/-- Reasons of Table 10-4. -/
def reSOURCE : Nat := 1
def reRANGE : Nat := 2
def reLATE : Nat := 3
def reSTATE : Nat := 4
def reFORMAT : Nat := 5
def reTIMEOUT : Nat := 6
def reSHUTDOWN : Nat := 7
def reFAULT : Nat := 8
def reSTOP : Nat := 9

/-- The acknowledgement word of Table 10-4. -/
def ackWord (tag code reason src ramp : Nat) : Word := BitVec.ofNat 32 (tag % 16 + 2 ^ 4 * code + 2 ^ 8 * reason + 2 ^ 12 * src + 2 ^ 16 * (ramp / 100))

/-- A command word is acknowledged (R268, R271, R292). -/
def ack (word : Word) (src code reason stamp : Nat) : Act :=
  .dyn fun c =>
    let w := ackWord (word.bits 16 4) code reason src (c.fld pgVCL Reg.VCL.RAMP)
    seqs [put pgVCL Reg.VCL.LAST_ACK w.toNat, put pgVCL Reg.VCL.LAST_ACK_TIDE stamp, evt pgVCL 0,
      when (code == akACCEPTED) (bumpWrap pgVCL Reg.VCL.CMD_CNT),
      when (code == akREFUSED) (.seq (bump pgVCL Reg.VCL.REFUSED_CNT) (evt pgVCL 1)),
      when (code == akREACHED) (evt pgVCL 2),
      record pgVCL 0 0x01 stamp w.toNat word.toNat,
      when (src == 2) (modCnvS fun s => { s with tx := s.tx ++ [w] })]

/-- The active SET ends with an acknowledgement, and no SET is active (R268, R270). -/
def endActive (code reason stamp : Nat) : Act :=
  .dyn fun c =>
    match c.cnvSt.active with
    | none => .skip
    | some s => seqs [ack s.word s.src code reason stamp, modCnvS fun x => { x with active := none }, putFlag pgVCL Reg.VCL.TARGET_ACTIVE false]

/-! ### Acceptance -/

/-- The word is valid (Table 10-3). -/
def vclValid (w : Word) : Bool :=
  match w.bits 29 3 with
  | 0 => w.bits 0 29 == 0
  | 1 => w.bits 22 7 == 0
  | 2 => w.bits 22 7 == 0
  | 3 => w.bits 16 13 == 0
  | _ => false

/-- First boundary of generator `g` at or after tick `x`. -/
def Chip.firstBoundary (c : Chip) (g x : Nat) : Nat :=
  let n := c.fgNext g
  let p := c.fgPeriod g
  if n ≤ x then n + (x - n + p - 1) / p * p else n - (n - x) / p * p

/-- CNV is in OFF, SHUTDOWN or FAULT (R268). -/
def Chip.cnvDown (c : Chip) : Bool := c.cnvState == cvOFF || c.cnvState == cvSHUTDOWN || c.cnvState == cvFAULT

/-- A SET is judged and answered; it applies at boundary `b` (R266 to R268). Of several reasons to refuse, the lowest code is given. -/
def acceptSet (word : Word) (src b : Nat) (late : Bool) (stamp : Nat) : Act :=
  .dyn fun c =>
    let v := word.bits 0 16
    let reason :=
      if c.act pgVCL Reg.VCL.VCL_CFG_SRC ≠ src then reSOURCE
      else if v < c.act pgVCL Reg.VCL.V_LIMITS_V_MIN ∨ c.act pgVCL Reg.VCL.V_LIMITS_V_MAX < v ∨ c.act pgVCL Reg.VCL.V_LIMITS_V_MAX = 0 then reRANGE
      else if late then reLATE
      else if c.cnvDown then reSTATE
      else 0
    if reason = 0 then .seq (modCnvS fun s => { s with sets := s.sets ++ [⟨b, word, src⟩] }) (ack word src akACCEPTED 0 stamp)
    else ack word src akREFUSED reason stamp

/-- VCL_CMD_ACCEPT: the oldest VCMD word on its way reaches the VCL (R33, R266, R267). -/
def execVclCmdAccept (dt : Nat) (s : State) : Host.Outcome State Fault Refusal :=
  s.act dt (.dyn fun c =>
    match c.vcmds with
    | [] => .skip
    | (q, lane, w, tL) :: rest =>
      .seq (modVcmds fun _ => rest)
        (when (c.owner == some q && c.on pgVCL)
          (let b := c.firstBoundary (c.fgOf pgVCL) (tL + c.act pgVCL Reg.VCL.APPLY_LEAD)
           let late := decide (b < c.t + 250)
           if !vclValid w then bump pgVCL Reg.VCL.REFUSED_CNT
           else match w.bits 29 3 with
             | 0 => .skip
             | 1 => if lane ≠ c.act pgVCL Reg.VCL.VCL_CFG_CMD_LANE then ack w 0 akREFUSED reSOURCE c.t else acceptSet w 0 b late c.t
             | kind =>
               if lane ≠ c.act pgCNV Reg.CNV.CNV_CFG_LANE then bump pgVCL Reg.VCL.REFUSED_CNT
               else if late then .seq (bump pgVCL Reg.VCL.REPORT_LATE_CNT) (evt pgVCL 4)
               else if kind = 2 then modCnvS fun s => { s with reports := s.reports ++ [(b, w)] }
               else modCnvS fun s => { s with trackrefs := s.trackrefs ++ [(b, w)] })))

#####

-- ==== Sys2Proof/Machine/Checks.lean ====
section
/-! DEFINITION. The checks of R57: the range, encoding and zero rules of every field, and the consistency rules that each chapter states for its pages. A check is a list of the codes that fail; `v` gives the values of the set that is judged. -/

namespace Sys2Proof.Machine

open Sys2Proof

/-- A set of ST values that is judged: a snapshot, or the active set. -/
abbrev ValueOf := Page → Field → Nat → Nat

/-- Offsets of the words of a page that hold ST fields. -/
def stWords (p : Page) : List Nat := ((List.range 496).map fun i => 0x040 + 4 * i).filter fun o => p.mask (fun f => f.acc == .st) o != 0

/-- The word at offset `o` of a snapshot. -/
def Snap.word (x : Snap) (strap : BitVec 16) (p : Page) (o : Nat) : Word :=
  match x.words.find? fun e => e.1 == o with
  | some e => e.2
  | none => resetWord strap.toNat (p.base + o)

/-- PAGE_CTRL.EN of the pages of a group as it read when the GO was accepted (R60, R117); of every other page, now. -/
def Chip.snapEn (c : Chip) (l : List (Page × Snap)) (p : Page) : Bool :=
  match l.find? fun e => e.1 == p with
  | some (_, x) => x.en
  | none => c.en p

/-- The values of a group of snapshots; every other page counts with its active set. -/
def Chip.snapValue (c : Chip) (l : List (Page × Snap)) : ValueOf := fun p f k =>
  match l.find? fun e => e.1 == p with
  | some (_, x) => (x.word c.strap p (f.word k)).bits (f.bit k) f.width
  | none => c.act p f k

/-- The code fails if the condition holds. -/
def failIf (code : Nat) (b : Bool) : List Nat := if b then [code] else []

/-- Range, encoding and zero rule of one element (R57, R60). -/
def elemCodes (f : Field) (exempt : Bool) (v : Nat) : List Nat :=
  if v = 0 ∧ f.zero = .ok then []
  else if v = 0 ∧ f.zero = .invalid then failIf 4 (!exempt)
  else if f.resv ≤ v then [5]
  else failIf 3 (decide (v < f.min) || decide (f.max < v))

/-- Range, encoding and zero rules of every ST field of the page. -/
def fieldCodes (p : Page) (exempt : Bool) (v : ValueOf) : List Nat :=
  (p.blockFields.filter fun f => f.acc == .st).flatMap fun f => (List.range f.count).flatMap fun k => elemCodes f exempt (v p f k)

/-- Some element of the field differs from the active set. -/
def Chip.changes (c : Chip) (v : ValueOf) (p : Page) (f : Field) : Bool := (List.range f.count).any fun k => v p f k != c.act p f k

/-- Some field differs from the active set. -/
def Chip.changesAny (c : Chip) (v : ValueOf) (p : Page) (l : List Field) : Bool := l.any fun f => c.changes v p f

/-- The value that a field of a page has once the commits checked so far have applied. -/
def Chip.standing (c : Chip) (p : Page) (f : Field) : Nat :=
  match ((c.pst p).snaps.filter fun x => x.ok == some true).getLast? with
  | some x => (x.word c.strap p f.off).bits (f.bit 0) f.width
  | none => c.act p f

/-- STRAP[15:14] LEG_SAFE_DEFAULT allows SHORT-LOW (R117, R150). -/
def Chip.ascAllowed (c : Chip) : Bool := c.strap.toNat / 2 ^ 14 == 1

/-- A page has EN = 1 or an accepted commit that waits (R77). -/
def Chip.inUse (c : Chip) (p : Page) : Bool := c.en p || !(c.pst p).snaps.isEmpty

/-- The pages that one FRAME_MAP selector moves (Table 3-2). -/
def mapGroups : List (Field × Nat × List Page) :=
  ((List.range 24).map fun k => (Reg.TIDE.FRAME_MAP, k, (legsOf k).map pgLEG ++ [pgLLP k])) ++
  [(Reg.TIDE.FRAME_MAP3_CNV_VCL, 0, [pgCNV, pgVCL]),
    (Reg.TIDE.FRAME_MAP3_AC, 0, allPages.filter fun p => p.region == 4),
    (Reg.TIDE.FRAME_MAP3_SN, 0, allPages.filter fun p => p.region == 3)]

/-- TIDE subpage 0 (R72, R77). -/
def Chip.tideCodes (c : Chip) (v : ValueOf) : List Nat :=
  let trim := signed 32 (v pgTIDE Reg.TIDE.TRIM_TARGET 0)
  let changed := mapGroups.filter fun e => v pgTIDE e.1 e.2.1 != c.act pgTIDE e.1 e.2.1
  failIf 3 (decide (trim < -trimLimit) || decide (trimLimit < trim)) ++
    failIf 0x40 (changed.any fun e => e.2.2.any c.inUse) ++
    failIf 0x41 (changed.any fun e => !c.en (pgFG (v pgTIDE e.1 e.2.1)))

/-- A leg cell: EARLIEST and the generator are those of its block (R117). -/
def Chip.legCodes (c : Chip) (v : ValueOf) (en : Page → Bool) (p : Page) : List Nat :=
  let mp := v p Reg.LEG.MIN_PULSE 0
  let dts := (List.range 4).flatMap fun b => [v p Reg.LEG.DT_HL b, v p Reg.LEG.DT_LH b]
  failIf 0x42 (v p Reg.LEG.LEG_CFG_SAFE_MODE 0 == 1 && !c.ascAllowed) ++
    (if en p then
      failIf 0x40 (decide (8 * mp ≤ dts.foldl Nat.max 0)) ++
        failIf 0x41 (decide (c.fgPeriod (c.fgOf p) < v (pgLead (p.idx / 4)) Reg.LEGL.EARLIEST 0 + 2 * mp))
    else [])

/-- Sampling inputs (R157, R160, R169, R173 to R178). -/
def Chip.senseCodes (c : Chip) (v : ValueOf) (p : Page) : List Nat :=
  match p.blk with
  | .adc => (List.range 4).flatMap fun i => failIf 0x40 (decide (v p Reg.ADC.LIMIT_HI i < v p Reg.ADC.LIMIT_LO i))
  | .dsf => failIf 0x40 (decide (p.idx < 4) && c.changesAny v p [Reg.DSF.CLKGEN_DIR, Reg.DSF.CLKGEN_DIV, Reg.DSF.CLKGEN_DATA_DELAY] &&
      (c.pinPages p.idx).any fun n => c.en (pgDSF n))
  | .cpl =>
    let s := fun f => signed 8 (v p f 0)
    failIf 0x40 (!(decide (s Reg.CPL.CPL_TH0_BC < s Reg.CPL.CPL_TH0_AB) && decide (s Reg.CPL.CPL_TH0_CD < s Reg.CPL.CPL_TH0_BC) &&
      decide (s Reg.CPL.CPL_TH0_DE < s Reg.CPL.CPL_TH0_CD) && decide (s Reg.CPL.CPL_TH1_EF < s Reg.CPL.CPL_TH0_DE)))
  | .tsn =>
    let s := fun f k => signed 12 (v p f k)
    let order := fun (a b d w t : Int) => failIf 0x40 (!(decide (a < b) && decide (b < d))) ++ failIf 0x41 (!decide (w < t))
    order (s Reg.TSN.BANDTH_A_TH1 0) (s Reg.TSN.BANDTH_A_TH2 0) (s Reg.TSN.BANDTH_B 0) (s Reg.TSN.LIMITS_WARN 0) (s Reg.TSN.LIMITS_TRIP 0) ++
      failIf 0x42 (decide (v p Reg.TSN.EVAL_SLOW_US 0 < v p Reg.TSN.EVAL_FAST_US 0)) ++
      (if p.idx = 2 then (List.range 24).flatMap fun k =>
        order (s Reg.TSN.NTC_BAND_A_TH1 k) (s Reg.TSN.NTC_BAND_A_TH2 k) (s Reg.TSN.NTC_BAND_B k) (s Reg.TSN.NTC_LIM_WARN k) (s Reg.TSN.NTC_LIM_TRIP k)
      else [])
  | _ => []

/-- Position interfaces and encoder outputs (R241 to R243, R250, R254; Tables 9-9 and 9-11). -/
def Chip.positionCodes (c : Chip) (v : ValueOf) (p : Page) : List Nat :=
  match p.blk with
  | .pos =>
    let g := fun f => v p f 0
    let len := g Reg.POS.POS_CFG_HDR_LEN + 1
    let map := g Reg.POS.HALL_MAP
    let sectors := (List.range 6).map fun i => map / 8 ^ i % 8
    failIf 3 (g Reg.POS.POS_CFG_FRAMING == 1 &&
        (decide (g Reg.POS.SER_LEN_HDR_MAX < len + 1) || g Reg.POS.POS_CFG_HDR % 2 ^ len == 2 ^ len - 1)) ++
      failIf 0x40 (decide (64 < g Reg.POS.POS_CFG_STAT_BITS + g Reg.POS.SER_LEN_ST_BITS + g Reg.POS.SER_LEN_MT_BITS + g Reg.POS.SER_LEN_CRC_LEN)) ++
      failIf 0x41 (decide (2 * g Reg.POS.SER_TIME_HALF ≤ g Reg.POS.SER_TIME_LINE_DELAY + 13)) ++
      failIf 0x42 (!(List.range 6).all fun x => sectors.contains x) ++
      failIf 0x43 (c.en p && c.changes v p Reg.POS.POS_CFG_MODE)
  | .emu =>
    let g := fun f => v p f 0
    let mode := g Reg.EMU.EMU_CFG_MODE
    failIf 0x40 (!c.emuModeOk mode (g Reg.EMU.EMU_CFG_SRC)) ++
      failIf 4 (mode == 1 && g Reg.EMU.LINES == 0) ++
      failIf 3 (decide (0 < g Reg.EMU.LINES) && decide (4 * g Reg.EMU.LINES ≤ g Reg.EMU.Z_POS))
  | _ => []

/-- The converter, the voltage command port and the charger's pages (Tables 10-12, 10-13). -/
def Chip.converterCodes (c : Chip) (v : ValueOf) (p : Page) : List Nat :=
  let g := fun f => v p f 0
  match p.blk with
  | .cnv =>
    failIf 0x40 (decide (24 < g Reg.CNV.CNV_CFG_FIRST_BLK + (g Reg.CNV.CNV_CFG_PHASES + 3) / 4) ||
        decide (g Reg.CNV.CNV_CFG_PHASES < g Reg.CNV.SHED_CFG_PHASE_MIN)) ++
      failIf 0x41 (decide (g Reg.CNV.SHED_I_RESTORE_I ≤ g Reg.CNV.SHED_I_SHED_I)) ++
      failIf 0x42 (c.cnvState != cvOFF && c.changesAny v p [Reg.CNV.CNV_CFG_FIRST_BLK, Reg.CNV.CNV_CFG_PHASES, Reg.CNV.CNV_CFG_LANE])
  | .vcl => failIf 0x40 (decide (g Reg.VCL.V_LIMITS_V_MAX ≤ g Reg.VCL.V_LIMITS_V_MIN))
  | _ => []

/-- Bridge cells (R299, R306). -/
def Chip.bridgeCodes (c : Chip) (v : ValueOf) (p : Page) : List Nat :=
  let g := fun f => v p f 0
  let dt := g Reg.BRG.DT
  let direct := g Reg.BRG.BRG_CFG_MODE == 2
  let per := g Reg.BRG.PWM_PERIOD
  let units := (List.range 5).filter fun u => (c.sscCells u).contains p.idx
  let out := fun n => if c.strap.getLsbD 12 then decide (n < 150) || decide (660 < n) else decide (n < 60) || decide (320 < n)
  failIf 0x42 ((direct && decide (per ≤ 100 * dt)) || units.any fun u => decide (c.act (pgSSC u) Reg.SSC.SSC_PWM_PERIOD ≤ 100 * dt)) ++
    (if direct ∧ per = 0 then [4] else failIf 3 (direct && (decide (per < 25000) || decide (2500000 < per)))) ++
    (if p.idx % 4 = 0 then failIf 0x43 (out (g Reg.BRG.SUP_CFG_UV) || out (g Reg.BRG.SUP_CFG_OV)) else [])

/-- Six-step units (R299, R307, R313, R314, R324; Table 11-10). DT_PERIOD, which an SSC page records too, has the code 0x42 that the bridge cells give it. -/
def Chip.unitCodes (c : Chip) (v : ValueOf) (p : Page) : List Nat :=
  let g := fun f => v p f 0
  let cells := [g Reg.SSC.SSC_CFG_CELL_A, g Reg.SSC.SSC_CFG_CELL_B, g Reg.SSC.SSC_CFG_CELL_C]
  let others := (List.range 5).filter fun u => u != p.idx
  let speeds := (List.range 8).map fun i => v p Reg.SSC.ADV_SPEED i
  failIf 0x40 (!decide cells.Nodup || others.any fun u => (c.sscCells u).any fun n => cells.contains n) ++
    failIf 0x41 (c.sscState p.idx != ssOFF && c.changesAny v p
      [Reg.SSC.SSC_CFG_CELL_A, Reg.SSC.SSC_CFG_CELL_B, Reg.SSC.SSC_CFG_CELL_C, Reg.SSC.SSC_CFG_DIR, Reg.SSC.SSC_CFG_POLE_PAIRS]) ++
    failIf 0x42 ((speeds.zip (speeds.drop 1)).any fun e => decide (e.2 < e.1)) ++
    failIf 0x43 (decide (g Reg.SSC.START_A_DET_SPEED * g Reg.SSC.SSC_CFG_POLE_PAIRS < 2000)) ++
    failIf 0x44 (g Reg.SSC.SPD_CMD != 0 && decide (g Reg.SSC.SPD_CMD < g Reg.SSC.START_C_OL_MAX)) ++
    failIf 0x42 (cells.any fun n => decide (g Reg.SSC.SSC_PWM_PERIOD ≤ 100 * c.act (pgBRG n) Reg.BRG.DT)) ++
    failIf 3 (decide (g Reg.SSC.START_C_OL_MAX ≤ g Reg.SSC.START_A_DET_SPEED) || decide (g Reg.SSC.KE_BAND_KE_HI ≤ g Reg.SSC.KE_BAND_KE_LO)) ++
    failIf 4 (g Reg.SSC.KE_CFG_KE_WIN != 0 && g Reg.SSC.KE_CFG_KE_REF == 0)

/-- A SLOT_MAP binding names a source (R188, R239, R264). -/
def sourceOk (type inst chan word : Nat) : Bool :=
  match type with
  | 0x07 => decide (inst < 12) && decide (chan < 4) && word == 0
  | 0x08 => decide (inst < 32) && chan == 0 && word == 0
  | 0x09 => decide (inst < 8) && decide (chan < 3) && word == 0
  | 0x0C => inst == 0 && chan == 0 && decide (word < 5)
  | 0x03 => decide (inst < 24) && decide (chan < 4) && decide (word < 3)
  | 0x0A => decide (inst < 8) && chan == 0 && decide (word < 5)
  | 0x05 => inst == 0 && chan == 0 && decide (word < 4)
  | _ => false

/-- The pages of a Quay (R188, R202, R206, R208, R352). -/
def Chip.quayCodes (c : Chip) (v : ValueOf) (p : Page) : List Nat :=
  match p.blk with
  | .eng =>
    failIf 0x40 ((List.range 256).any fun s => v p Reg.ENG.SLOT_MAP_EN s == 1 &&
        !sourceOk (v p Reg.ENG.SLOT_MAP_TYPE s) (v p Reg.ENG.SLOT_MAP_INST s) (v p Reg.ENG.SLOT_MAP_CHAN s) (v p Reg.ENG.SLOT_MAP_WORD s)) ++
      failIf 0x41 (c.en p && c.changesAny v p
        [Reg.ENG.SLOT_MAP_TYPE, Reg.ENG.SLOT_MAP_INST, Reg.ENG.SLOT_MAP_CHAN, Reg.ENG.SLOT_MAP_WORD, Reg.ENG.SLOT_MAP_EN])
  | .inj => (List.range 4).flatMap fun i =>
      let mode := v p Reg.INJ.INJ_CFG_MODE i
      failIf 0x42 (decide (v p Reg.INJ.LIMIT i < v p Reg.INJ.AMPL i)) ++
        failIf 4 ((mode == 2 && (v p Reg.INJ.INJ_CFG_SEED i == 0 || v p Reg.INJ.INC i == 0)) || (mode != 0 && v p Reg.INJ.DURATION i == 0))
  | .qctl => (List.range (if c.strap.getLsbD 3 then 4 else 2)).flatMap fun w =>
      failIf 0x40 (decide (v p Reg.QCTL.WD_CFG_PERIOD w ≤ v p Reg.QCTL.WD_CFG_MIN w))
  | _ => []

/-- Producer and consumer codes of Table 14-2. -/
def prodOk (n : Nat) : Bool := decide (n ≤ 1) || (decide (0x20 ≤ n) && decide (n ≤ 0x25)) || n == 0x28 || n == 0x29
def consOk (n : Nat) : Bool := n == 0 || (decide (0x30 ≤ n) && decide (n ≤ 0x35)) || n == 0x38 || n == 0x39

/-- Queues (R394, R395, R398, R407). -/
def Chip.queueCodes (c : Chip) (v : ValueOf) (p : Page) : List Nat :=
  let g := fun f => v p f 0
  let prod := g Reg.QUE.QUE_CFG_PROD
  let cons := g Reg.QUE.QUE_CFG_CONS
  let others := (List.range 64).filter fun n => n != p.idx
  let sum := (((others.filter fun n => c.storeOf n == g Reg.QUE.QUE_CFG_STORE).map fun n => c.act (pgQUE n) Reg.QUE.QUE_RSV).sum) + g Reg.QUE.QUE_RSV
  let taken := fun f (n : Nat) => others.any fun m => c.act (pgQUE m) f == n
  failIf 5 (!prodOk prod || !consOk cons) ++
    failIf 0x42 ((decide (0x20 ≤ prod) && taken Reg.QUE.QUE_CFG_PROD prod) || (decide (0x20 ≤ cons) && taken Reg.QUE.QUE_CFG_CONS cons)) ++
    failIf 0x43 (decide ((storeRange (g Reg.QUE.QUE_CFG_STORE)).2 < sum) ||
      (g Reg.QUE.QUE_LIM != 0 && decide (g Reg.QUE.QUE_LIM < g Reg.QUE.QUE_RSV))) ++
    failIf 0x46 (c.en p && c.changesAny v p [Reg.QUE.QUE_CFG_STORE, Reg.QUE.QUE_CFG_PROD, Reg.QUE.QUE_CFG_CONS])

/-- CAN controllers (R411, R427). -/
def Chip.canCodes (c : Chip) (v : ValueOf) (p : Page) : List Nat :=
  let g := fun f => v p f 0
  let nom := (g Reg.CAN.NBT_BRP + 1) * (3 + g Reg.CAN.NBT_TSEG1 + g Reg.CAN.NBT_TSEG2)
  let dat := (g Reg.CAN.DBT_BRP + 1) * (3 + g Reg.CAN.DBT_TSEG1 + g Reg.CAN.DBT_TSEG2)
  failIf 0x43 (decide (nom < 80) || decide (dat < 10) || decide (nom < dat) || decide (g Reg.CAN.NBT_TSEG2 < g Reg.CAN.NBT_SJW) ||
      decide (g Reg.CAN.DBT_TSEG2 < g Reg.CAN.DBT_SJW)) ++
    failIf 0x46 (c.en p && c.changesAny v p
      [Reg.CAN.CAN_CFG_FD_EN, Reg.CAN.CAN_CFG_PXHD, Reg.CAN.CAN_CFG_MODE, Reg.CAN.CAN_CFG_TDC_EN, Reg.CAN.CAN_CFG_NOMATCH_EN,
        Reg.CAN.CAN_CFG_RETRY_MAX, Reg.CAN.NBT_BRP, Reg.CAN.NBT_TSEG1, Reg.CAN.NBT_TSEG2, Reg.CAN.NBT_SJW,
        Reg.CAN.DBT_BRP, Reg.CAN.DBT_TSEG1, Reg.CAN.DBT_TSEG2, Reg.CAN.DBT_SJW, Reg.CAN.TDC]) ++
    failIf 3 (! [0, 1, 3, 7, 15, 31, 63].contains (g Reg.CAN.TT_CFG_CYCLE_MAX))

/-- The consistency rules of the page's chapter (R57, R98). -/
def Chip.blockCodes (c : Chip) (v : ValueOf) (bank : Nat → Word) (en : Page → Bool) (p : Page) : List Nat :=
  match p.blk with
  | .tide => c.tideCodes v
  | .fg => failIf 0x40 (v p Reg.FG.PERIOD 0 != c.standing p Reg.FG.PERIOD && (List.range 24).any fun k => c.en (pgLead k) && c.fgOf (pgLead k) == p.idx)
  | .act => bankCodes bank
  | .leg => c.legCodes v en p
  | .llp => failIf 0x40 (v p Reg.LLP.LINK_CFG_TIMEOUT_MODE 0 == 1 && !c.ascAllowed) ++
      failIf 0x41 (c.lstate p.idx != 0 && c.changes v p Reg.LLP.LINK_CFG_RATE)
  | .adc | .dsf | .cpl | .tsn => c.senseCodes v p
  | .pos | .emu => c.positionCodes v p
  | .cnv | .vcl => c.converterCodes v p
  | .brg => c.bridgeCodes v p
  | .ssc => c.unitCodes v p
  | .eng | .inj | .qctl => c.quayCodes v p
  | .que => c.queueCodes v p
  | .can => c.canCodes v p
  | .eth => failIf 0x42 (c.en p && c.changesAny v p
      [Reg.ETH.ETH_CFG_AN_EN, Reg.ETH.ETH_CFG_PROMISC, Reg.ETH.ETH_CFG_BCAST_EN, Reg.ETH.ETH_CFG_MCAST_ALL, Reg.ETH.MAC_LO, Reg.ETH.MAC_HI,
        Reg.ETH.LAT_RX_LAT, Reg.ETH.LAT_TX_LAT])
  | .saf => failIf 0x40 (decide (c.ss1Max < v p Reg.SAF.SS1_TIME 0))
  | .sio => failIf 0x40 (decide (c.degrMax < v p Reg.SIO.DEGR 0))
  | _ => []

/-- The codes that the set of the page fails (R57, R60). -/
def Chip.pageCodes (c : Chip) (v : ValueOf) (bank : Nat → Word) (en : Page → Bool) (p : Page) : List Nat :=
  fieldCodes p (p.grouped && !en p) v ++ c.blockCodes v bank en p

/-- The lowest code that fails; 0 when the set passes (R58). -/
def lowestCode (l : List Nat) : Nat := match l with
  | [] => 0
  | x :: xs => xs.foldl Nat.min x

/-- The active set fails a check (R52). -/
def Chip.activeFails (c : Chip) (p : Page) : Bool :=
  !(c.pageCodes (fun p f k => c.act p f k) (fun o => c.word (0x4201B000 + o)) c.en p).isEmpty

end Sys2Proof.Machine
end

#####

Prompt: Scan the records above for the lines holding "order (s Reg.TSN.BANDTH_A_TH1" and "order (s Reg.TSN.NTC_BAND_A_TH1". Transcribe those two and every line between them word for word, and no others.

Task response:
    order (s Reg.TSN.BANDTH_A_TH1 0) (s Reg.TSN.BANDTH_A_TH2 0) (s Reg.TSN.BANDTH_B 0) (s Reg.TSN.LIMITS_WARN 0) (s Reg.TSN.LIMITS_TRIP 0) ++
      failIf 0x42 (decide (v p Reg.TSN.EVAL_SLOW_US 0 < v p Reg.TSN.EVAL_FAST_US 0)) ++
      (if p.idx = 2 then (List.range 24).flatMap fun k =>
        order (s Reg.TSN.NTC_BAND_A_TH1 k) (s Reg.TSN.NTC_BAND_A_TH2 k) (s Reg.TSN.NTC_BAND_B k) (s Reg.TSN.NTC_LIM_WARN k) (s Reg.TSN.NTC_LIM_TRIP k)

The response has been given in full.